Case examples of LUSWE velocity and radiologic appearance, quantitative analysis and clinical severity. Panel A demonstrates a healthy control with a normal CT chest and quantitatively normal lungs color-coded as green and light green by CALIPER. LUSWE velocity is substantially slower than diseased subjects at 3.94 m/s. Panel B depicts a subject with clinically and radiologically mild interstitial lung disease. Note foci of yellow and orange in the quantitatively analyzed scan depicting zones of interstitial lung abnormalities involving 35% of the total lung volume. The LUSWE velocity is significantly higher. Panel C shows a case with both high clinical and visually-assessed severity with diffuse disease involving 83% of the lung as quantitatively assessed, also demonstrating high LUSWE velocity.
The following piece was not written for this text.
-- ==== Sys2Proof/Machine/Regs.lean ====
section
/-! DEFINITION. The register fields of the GK9, each at its bit address, from the register tables of spec/00 to spec/18. -/

namespace Sys2Proof.Machine

open Sys2Proof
While a useful marker to follow disease progression and assess clinical impact,²⁷ pulmonary function tests are insensitive, particularly in detecting mild or early disease, which we observed in our cohort as well.²⁸ HRCT is used to characterize ILD, but has higher cost, involves radiation exposure and often finds incidental abnormalities that may or may not be of significance.²⁹ As evidenced in our study, healthy controls can also have interstitial lung abnormalities with unclear clinical significance, raising the question of when these radiologic findings truly represent disease. Ultrasound is portable and can be applied in a point-of-care fashion at a fraction of the cost when compared to HRCT. LUSWE correlated more strongly with overall CALIPER-detected ILA rather than specific sites which may be due to sampling error.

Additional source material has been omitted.